● **Activity**:
Your task is to work out how many lines in the data that follows hold "every" and to state that number alone.

-.-.-

-- ==== Sys2Proof/Laws/PerInstr.lean ====
section
/-! SUPPORT. The per-instruction lemmas of the family RoundTrip: the word of an instruction, with either chain bit and every
operand at every value, decodes to that instruction (R88, R95, R100 to R103). -/

namespace Sys2Proof.Laws.RoundTrip

set_option Elab.async false

/-- The words of an instruction decode to it. -/
def Statement (i : Instr) : Prop :=
  ∀ (c : Bool) (w : Nat), encodeChainWord ⟨c, i⟩ = some w → decodeChainWord w = .ok ⟨c, i⟩

theorem bitOf_lt (b : Bool) : bitOf b < 2 := by cases b <;> decide
theorem bitOf_beq (b : Bool) : (bitOf b == 1) = b := by cases b <;> rfl

/-! Fields of a word in place notation: the lowest field, and a field above it. -/

theorem low1 {q x : Nat} (h : x < 2) : bits (q * 2 + x) 0 1 = x := by simp only [bits]; omega
theorem up1 {q x k n : Nat} (h : x < 2) : bits (q * 2 + x) (k + 1) n = bits q k n := by
  simp only [bits, Nat.pow_add]; rw [Nat.mul_comm (2 ^ k), ← Nat.div_div_eq_div_mul]; congr 3; omega
theorem low2 {q x : Nat} (h : x < 4) : bits (q * 4 + x) 0 2 = x := by simp only [bits]; omega
theorem up2 {q x k n : Nat} (h : x < 4) : bits (q * 4 + x) (k + 2) n = bits q k n := by
  simp only [bits, Nat.pow_add]; rw [Nat.mul_comm (2 ^ k), ← Nat.div_div_eq_div_mul]; congr 3; omega
theorem low3 {q x : Nat} (h : x < 8) : bits (q * 8 + x) 0 3 = x := by simp only [bits]; omega
theorem up3 {q x k n : Nat} (h : x < 8) : bits (q * 8 + x) (k + 3) n = bits q k n := by
  simp only [bits, Nat.pow_add]; rw [Nat.mul_comm (2 ^ k), ← Nat.div_div_eq_div_mul]; congr 3; omega
theorem low4 {q x : Nat} (h : x < 16) : bits (q * 16 + x) 0 4 = x := by simp only [bits]; omega
theorem up4 {q x k n : Nat} (h : x < 16) : bits (q * 16 + x) (k + 4) n = bits q k n := by
  simp only [bits, Nat.pow_add]; rw [Nat.mul_comm (2 ^ k), ← Nat.div_div_eq_div_mul]; congr 3; omega
theorem low5 {q x : Nat} (h : x < 32) : bits (q * 32 + x) 0 5 = x := by simp only [bits]; omega
theorem up5 {q x k n : Nat} (h : x < 32) : bits (q * 32 + x) (k + 5) n = bits q k n := by
  simp only [bits, Nat.pow_add]; rw [Nat.mul_comm (2 ^ k), ← Nat.div_div_eq_div_mul]; congr 3; omega
theorem low7 {q x : Nat} (h : x < 128) : bits (q * 128 + x) 0 7 = x := by simp only [bits]; omega
theorem up7 {q x k n : Nat} (h : x < 128) : bits (q * 128 + x) (k + 7) n = bits q k n := by
  simp only [bits, Nat.pow_add]; rw [Nat.mul_comm (2 ^ k), ← Nat.div_div_eq_div_mul]; congr 3; omega
theorem low8 {q x : Nat} (h : x < 256) : bits (q * 256 + x) 0 8 = x := by simp only [bits]; omega
theorem up8 {q x k n : Nat} (h : x < 256) : bits (q * 256 + x) (k + 8) n = bits q k n := by
  simp only [bits, Nat.pow_add]; rw [Nat.mul_comm (2 ^ k), ← Nat.div_div_eq_div_mul]; congr 3; omega
theorem low10 {q x : Nat} (h : x < 1024) : bits (q * 1024 + x) 0 10 = x := by simp only [bits]; omega
theorem up10 {q x k n : Nat} (h : x < 1024) : bits (q * 1024 + x) (k + 10) n = bits q k n := by
  simp only [bits, Nat.pow_add]; rw [Nat.mul_comm (2 ^ k), ← Nat.div_div_eq_div_mul]; congr 3; omega
theorem low13 {q x : Nat} (h : x < 8192) : bits (q * 8192 + x) 0 13 = x := by simp only [bits]; omega
theorem up13 {q x k n : Nat} (h : x < 8192) : bits (q * 8192 + x) (k + 13) n = bits q k n := by
  simp only [bits, Nat.pow_add]; rw [Nat.mul_comm (2 ^ k), ← Nat.div_div_eq_div_mul]; congr 3; omega
theorem low14 {q x : Nat} (h : x < 16384) : bits (q * 16384 + x) 0 14 = x := by simp only [bits]; omega
theorem up14 {q x k n : Nat} (h : x < 16384) : bits (q * 16384 + x) (k + 14) n = bits q k n := by
  simp only [bits, Nat.pow_add]; rw [Nat.mul_comm (2 ^ k), ← Nat.div_div_eq_div_mul]; congr 3; omega
theorem low15 {q x : Nat} (h : x < 32768) : bits (q * 32768 + x) 0 15 = x := by simp only [bits]; omega
theorem up15 {q x k n : Nat} (h : x < 32768) : bits (q * 32768 + x) (k + 15) n = bits q k n := by
  simp only [bits, Nat.pow_add]; rw [Nat.mul_comm (2 ^ k), ← Nat.div_div_eq_div_mul]; congr 3; omega
theorem low17 {q x : Nat} (h : x < 131072) : bits (q * 131072 + x) 0 17 = x := by simp only [bits]; omega
theorem up17 {q x k n : Nat} (h : x < 131072) : bits (q * 131072 + x) (k + 17) n = bits q k n := by
  simp only [bits, Nat.pow_add]; rw [Nat.mul_comm (2 ^ k), ← Nat.div_div_eq_div_mul]; congr 3; omega
theorem low20 {q x : Nat} (h : x < 1048576) : bits (q * 1048576 + x) 0 20 = x := by simp only [bits]; omega
theorem up20 {q x k n : Nat} (h : x < 1048576) : bits (q * 1048576 + x) (k + 20) n = bits q k n := by
  simp only [bits, Nat.pow_add]; rw [Nat.mul_comm (2 ^ k), ← Nat.div_div_eq_div_mul]; congr 3; omega
theorem low21 {q x : Nat} (h : x < 2097152) : bits (q * 2097152 + x) 0 21 = x := by simp only [bits]; omega
theorem up21 {q x k n : Nat} (h : x < 2097152) : bits (q * 2097152 + x) (k + 21) n = bits q k n := by
  simp only [bits, Nat.pow_add]; rw [Nat.mul_comm (2 ^ k), ← Nat.div_div_eq_div_mul]; congr 3; omega
theorem low24 {q x : Nat} (h : x < 16777216) : bits (q * 16777216 + x) 0 24 = x := by simp only [bits]; omega
theorem up24 {q x k n : Nat} (h : x < 16777216) : bits (q * 16777216 + x) (k + 24) n = bits q k n := by
  simp only [bits, Nat.pow_add]; rw [Nat.mul_comm (2 ^ k), ← Nat.div_div_eq_div_mul]; congr 3; omega
theorem top1 {x : Nat} (h : x < 2) : bits x 0 1 = x := by simp only [bits]; omega

theorem nop : Statement (.nop) := by
  intro ch w h
  simp only [encodeChainWord, encode, Option.map_some, Option.some.injEq] at h
  have hc := bitOf_lt ch
  have hw : w = (((bitOf ch) * 8 + 0) * 16 + 0) * 16777216 + 0 := by omega
  have eH : bits w 28 3 = 0 := hw ▸ (up24 (by decide)).trans ((up4 (by decide)).trans (low3 (by decide)))
  have eM : bits w 24 4 = 0 := hw ▸ (up24 (by decide)).trans (low4 (by decide))
  have eC : bits w 31 1 = bitOf ch := hw ▸ (up24 (by decide)).trans ((up4 (by decide)).trans ((up3 (by decide)).trans (top1 hc)))
  have x1 : bits w 0 24 = 0 := hw ▸ low24 (by decide)
  simp [decodeChainWord, decodeWord, decodeRow0, eH, eM, eC, x1, bitOf_beq]

theorem iadd (u : Bool) (d : BitVec 7) (a : BitVec 7) (b : BitVec 7) : Statement (.iadd u d a b) := by
  intro ch w h
  simp only [encodeChainWord, encode, Option.map_some, Option.some.injEq] at h
  have hc := bitOf_lt ch
  have h_u := bitOf_lt u
  have h_d : d.toNat < 128 := d.isLt
  have h_a : a.toNat < 128 := a.isLt
  have h_b : b.toNat < 128 := b.isLt
  have hw : w = (((((((bitOf ch) * 8 + 0) * 16 + 1) * 2 + bitOf u) * 4 + 0) * 128 + d.toNat) * 128 + a.toNat) * 128 + b.toNat := by omega
  have eH : bits w 28 3 = 0 := hw ▸ (up7 h_b).trans ((up7 h_a).trans ((up7 h_d).trans ((up2 (by decide)).trans ((up1 h_u).trans ((up4 (by decide)).trans (low3 (by decide)))))))
  have eM : bits w 24 4 = 1 := hw ▸ (up7 h_b).trans ((up7 h_a).trans ((up7 h_d).trans ((up2 (by decide)).trans ((up1 h_u).trans (low4 (by decide))))))
  have eC : bits w 31 1 = bitOf ch := hw ▸ (up7 h_b).trans ((up7 h_a).trans ((up7 h_d).trans ((up2 (by decide)).trans ((up1 h_u).trans ((up4 (by decide)).trans ((up3 (by decide)).trans (top1 hc)))))))
  have e_u : bits w 23 1 = bitOf u := hw ▸ (up7 h_b).trans ((up7 h_a).trans ((up7 h_d).trans ((up2 (by decide)).trans (low1 h_u))))
  have e_d : bits w 14 7 = d.toNat := hw ▸ (up7 h_b).trans ((up7 h_a).trans (low7 h_d))
  have e_a : bits w 7 7 = a.toNat := hw ▸ (up7 h_b).trans (low7 h_a)
  have e_b : bits w 0 7 = b.toNat := hw ▸ low7 h_b
  have x1 : bits w 21 2 = 0 := hw ▸ (up7 h_b).trans ((up7 h_a).trans ((up7 h_d).trans (low2 (by decide))))
  simp [decodeChainWord, decodeWord, decodeRow0, eH, eM, eC, e_u, e_d, e_a, e_b, x1, bitOf_beq]

theorem isub (u : Bool) (d : BitVec 7) (a : BitVec 7) (b : BitVec 7) : Statement (.isub u d a b) := by
  intro ch w h
  simp only [encodeChainWord, encode, Option.map_some, Option.some.injEq] at h
  have hc := bitOf_lt ch
  have h_u := bitOf_lt u
  have h_d : d.toNat < 128 := d.isLt
  have h_a : a.toNat < 128 := a.isLt
  have h_b : b.toNat < 128 := b.isLt
  have hw : w = (((((((bitOf ch) * 8 + 0) * 16 + 2) * 2 + bitOf u) * 4 + 0) * 128 + d.toNat) * 128 + a.toNat) * 128 + b.toNat := by omega
  have eH : bits w 28 3 = 0 := hw ▸ (up7 h_b).trans ((up7 h_a).trans ((up7 h_d).trans ((up2 (by decide)).trans ((up1 h_u).trans ((up4 (by decide)).trans (low3 (by decide)))))))
  have eM : bits w 24 4 = 2 := hw ▸ (up7 h_b).trans ((up7 h_a).trans ((up7 h_d).trans ((up2 (by decide)).trans ((up1 h_u).trans (low4 (by decide))))))
  have eC : bits w 31 1 = bitOf ch := hw ▸ (up7 h_b).trans ((up7 h_a).trans ((up7 h_d).trans ((up2 (by decide)).trans ((up1 h_u).trans ((up4 (by decide)).trans ((up3 (by decide)).trans (top1 hc)))))))
  have e_u : bits w 23 1 = bitOf u := hw ▸ (up7 h_b).trans ((up7 h_a).trans ((up7 h_d).trans ((up2 (by decide)).trans (low1 h_u))))
  have e_d : bits w 14 7 = d.toNat := hw ▸ (up7 h_b).trans ((up7 h_a).trans (low7 h_d))
  have e_a : bits w 7 7 = a.toNat := hw ▸ (up7 h_b).trans (low7 h_a)
  have e_b : bits w 0 7 = b.toNat := hw ▸ low7 h_b
  have x1 : bits w 21 2 = 0 := hw ▸ (up7 h_b).trans ((up7 h_a).trans ((up7 h_d).trans (low2 (by decide))))
  simp [decodeChainWord, decodeWord, decodeRow0, eH, eM, eC, e_u, e_d, e_a, e_b, x1, bitOf_beq]

theorem imul (u : Bool) (d : BitVec 7) (a : BitVec 7) (b : BitVec 7) : Statement (.imul u d a b) := by
  intro ch w h
  simp only [encodeChainWord, encode, Option.map_some, Option.some.injEq] at h
  have hc := bitOf_lt ch
  have h_u := bitOf_lt u
  have h_d : d.toNat < 128 := d.isLt
  have h_a : a.toNat < 128 := a.isLt
  have h_b : b.toNat < 128 := b.isLt
  have hw : w = (((((((bitOf ch) * 8 + 0) * 16 + 3) * 2 + bitOf u) * 4 + 0) * 128 + d.toNat) * 128 + a.toNat) * 128 + b.toNat := by omega
  have eH : bits w 28 3 = 0 := hw ▸ (up7 h_b).trans ((up7 h_a).trans ((up7 h_d).trans ((up2 (by decide)).trans ((up1 h_u).trans ((up4 (by decide)).trans (low3 (by decide)))))))
  have eM : bits w 24 4 = 3 := hw ▸ (up7 h_b).trans ((up7 h_a).trans ((up7 h_d).trans ((up2 (by decide)).trans ((up1 h_u).trans (low4 (by decide))))))
  have eC : bits w 31 1 = bitOf ch := hw ▸ (up7 h_b).trans ((up7 h_a).trans ((up7 h_d).trans ((up2 (by decide)).trans ((up1 h_u).trans ((up4 (by decide)).trans ((up3 (by decide)).trans (top1 hc)))))))
  have e_u : bits w 23 1 = bitOf u := hw ▸ (up7 h_b).trans ((up7 h_a).trans ((up7 h_d).trans ((up2 (by decide)).trans (low1 h_u))))
  have e_d : bits w 14 7 = d.toNat := hw ▸ (up7 h_b).trans ((up7 h_a).trans (low7 h_d))
  have e_a : bits w 7 7 = a.toNat := hw ▸ (up7 h_b).trans (low7 h_a)
  have e_b : bits w 0 7 = b.toNat := hw ▸ low7 h_b
  have x1 : bits w 21 2 = 0 := hw ▸ (up7 h_b).trans ((up7 h_a).trans ((up7 h_d).trans (low2 (by decide))))
  simp [decodeChainWord, decodeWord, decodeRow0, eH, eM, eC, e_u, e_d, e_a, e_b, x1, bitOf_beq]

theorem imulhS (u : Bool) (d : BitVec 7) (a : BitVec 7) (b : BitVec 7) : Statement (.imulhS u d a b) := by
  intro ch w h
  simp only [encodeChainWord, encode, Option.map_some, Option.some.injEq] at h
  have hc := bitOf_lt ch
  have h_u := bitOf_lt u
  have h_d : d.toNat < 128 := d.isLt
  have h_a : a.toNat < 128 := a.isLt
  have h_b : b.toNat < 128 := b.isLt
  have hw : w = (((((((bitOf ch) * 8 + 0) * 16 + 3) * 2 + bitOf u) * 4 + 1) * 128 + d.toNat) * 128 + a.toNat) * 128 + b.toNat := by omega
  have eH : bits w 28 3 = 0 := hw ▸ (up7 h_b).trans ((up7 h_a).trans ((up7 h_d).trans ((up2 (by decide)).trans ((up1 h_u).trans ((up4 (by decide)).trans (low3 (by decide)))))))
  have eM : bits w 24 4 = 3 := hw ▸ (up7 h_b).trans ((up7 h_a).trans ((up7 h_d).trans ((up2 (by decide)).trans ((up1 h_u).trans (low4 (by decide))))))
  have eC : bits w 31 1 = bitOf ch := hw ▸ (up7 h_b).trans ((up7 h_a).trans ((up7 h_d).trans ((up2 (by decide)).trans ((up1 h_u).trans ((up4 (by decide)).trans ((up3 (by decide)).trans (top1 hc)))))))
  have e_u : bits w 23 1 = bitOf u := hw ▸ (up7 h_b).trans ((up7 h_a).trans ((up7 h_d).trans ((up2 (by decide)).trans (low1 h_u))))
  have e_d : bits w 14 7 = d.toNat := hw ▸ (up7 h_b).trans ((up7 h_a).trans (low7 h_d))
  have e_a : bits w 7 7 = a.toNat := hw ▸ (up7 h_b).trans (low7 h_a)
  have e_b : bits w 0 7 = b.toNat := hw ▸ low7 h_b
  have x1 : bits w 21 2 = 1 := hw ▸ (up7 h_b).trans ((up7 h_a).trans ((up7 h_d).trans (low2 (by decide))))
  simp [decodeChainWord, decodeWord, decodeRow0, eH, eM, eC, e_u, e_d, e_a, e_b, x1, bitOf_beq]

theorem imulhZ (u : Bool) (d : BitVec 7) (a : BitVec 7) (b : BitVec 7) : Statement (.imulhZ u d a b) := by
  intro ch w h
  simp only [encodeChainWord, encode, Option.map_some, Option.some.injEq] at h
  have hc := bitOf_lt ch
  have h_u := bitOf_lt u
  have h_d : d.toNat < 128 := d.isLt
  have h_a : a.toNat < 128 := a.isLt
  have h_b : b.toNat < 128 := b.isLt
  have hw : w = (((((((bitOf ch) * 8 + 0) * 16 + 3) * 2 + bitOf u) * 4 + 2) * 128 + d.toNat) * 128 + a.toNat) * 128 + b.toNat := by omega
  have eH : bits w 28 3 = 0 := hw ▸ (up7 h_b).trans ((up7 h_a).trans ((up7 h_d).trans ((up2 (by decide)).trans ((up1 h_u).trans ((up4 (by decide)).trans (low3 (by decide)))))))
  have eM : bits w 24 4 = 3 := hw ▸ (up7 h_b).trans ((up7 h_a).trans ((up7 h_d).trans ((up2 (by decide)).trans ((up1 h_u).trans (low4 (by decide))))))
  have eC : bits w 31 1 = bitOf ch := hw ▸ (up7 h_b).trans ((up7 h_a).trans ((up7 h_d).trans ((up2 (by decide)).trans ((up1 h_u).trans ((up4 (by decide)).trans ((up3 (by decide)).trans (top1 hc)))))))
  have e_u : bits w 23 1 = bitOf u := hw ▸ (up7 h_b).trans ((up7 h_a).trans ((up7 h_d).trans ((up2 (by decide)).trans (low1 h_u))))
  have e_d : bits w 14 7 = d.toNat := hw ▸ (up7 h_b).trans ((up7 h_a).trans (low7 h_d))
  have e_a : bits w 7 7 = a.toNat := hw ▸ (up7 h_b).trans (low7 h_a)
  have e_b : bits w 0 7 = b.toNat := hw ▸ low7 h_b
  have x1 : bits w 21 2 = 2 := hw ▸ (up7 h_b).trans ((up7 h_a).trans ((up7 h_d).trans (low2 (by decide))))
  simp [decodeChainWord, decodeWord, decodeRow0, eH, eM, eC, e_u, e_d, e_a, e_b, x1, bitOf_beq]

-.-.-

● **Output of the task**:
2